• _PROVIDED INFORMATION_:
= Beginning of Section =
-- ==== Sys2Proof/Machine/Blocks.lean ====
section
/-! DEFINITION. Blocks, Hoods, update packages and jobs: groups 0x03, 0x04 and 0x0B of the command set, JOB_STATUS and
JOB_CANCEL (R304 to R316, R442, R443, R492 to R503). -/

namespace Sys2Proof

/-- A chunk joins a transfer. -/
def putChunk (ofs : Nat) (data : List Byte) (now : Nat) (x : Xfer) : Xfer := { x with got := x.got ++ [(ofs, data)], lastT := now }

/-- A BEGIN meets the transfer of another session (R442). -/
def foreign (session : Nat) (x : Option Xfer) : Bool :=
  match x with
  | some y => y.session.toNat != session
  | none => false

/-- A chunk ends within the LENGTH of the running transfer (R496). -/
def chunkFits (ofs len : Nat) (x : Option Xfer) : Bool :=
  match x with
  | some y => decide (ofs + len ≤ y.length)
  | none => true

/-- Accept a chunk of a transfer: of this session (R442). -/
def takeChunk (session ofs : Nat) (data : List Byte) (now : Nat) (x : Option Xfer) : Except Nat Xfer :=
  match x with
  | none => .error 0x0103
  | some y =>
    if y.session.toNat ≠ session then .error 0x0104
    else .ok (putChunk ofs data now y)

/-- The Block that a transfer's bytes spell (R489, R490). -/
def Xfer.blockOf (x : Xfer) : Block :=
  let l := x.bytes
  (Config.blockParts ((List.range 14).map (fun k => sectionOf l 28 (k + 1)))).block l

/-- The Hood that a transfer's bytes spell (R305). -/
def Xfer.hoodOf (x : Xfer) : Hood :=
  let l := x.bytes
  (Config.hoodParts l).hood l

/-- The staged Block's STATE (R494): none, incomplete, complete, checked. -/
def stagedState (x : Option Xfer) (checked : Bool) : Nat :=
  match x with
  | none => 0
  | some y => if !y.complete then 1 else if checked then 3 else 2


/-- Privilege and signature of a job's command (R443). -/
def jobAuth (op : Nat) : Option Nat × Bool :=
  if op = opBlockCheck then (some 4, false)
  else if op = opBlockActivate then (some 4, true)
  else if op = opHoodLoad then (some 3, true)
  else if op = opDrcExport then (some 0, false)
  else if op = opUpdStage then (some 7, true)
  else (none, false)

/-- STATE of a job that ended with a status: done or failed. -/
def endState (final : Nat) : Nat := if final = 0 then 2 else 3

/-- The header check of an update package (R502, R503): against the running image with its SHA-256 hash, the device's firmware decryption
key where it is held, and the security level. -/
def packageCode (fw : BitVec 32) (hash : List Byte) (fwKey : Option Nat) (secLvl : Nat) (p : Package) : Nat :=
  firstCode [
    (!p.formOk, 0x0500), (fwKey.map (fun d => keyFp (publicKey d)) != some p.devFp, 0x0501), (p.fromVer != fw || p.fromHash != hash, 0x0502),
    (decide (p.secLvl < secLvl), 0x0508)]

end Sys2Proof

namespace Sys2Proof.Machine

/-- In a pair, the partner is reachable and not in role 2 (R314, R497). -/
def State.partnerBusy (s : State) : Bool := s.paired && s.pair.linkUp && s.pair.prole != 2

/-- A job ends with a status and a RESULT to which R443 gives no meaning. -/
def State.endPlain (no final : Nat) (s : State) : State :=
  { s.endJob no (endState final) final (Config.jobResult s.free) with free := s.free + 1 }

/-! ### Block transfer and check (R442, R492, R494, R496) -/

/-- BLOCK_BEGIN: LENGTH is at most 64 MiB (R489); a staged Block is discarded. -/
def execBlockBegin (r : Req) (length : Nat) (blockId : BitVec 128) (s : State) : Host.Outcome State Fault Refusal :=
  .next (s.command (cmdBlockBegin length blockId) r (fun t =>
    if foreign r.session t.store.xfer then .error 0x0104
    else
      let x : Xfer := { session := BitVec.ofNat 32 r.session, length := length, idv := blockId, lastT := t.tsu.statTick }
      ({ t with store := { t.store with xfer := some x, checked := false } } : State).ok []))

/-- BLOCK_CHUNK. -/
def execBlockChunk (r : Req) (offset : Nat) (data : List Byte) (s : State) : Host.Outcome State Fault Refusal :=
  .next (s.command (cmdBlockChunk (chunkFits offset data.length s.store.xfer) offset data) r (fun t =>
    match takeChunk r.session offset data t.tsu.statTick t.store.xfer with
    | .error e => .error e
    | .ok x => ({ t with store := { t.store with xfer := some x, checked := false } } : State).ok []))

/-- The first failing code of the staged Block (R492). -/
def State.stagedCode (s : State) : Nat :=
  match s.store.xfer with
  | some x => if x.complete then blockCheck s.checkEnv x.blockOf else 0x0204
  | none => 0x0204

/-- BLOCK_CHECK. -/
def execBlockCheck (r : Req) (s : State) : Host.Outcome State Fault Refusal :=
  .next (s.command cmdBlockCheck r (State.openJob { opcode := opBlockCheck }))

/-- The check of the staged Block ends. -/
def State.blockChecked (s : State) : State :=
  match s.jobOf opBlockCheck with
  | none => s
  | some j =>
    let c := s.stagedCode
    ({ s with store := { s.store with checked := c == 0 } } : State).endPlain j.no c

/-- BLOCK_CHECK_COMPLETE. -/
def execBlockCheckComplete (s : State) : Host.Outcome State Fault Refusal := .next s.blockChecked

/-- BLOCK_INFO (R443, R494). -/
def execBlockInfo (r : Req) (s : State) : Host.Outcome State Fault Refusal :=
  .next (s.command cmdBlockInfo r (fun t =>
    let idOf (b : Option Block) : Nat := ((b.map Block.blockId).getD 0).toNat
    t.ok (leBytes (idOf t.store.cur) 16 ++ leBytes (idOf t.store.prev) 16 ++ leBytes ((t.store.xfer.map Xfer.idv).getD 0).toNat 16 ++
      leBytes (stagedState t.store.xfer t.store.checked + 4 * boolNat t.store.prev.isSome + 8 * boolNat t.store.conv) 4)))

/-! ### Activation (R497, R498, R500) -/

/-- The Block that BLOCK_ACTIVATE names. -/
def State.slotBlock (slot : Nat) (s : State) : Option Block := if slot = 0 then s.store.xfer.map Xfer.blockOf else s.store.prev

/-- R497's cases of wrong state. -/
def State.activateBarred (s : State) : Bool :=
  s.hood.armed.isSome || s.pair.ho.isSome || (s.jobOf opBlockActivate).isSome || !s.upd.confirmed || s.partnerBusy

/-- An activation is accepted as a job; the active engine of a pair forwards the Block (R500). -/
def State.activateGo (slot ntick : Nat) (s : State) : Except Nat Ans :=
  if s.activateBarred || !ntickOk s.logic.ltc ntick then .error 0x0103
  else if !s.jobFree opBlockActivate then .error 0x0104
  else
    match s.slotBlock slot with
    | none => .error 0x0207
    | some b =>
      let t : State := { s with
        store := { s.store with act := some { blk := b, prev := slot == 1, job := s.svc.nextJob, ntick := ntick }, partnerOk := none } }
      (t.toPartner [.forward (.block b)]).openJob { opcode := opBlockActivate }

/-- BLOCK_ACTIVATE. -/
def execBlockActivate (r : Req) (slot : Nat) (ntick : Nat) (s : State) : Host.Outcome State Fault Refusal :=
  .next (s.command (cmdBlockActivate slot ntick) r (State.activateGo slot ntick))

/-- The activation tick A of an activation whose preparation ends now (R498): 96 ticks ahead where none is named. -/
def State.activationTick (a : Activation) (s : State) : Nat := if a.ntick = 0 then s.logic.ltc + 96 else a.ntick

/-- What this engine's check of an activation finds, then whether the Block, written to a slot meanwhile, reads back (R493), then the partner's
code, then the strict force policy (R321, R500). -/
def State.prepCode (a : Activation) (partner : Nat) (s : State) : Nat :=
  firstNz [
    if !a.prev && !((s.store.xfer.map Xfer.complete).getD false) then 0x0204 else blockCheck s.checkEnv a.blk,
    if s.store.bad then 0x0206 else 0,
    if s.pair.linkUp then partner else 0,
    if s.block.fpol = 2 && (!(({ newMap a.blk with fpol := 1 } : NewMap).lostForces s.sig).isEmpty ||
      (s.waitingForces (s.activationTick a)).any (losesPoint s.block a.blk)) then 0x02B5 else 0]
= End of Section =
• _TASK TO CARRY OUT_: Take from the material above the lines running from the one with "def State.endPlain (no" through the one with "let x : Xfer", and repeat them exactly, with nothing else.

• _WRITTEN ANSWER_:
def State.endPlain (no final : Nat) (s : State) : State :=
  { s.endJob no (endState final) final (Config.jobResult s.free) with free := s.free + 1 }

/-! ### Block transfer and check (R442, R492, R494, R496) -/

/-- BLOCK_BEGIN: LENGTH is at most 64 MiB (R489); a staged Block is discarded. -/
def execBlockBegin (r : Req) (length : Nat) (blockId : BitVec 128) (s : State) : Host.Outcome State Fault Refusal :=
  .next (s.command (cmdBlockBegin length blockId) r (fun t =>
    if foreign r.session t.store.xfer then .error 0x0104
    else
      let x : Xfer := { session := BitVec.ofNat 32 r.session, length := length, idv := blockId, lastT := t.tsu.statTick }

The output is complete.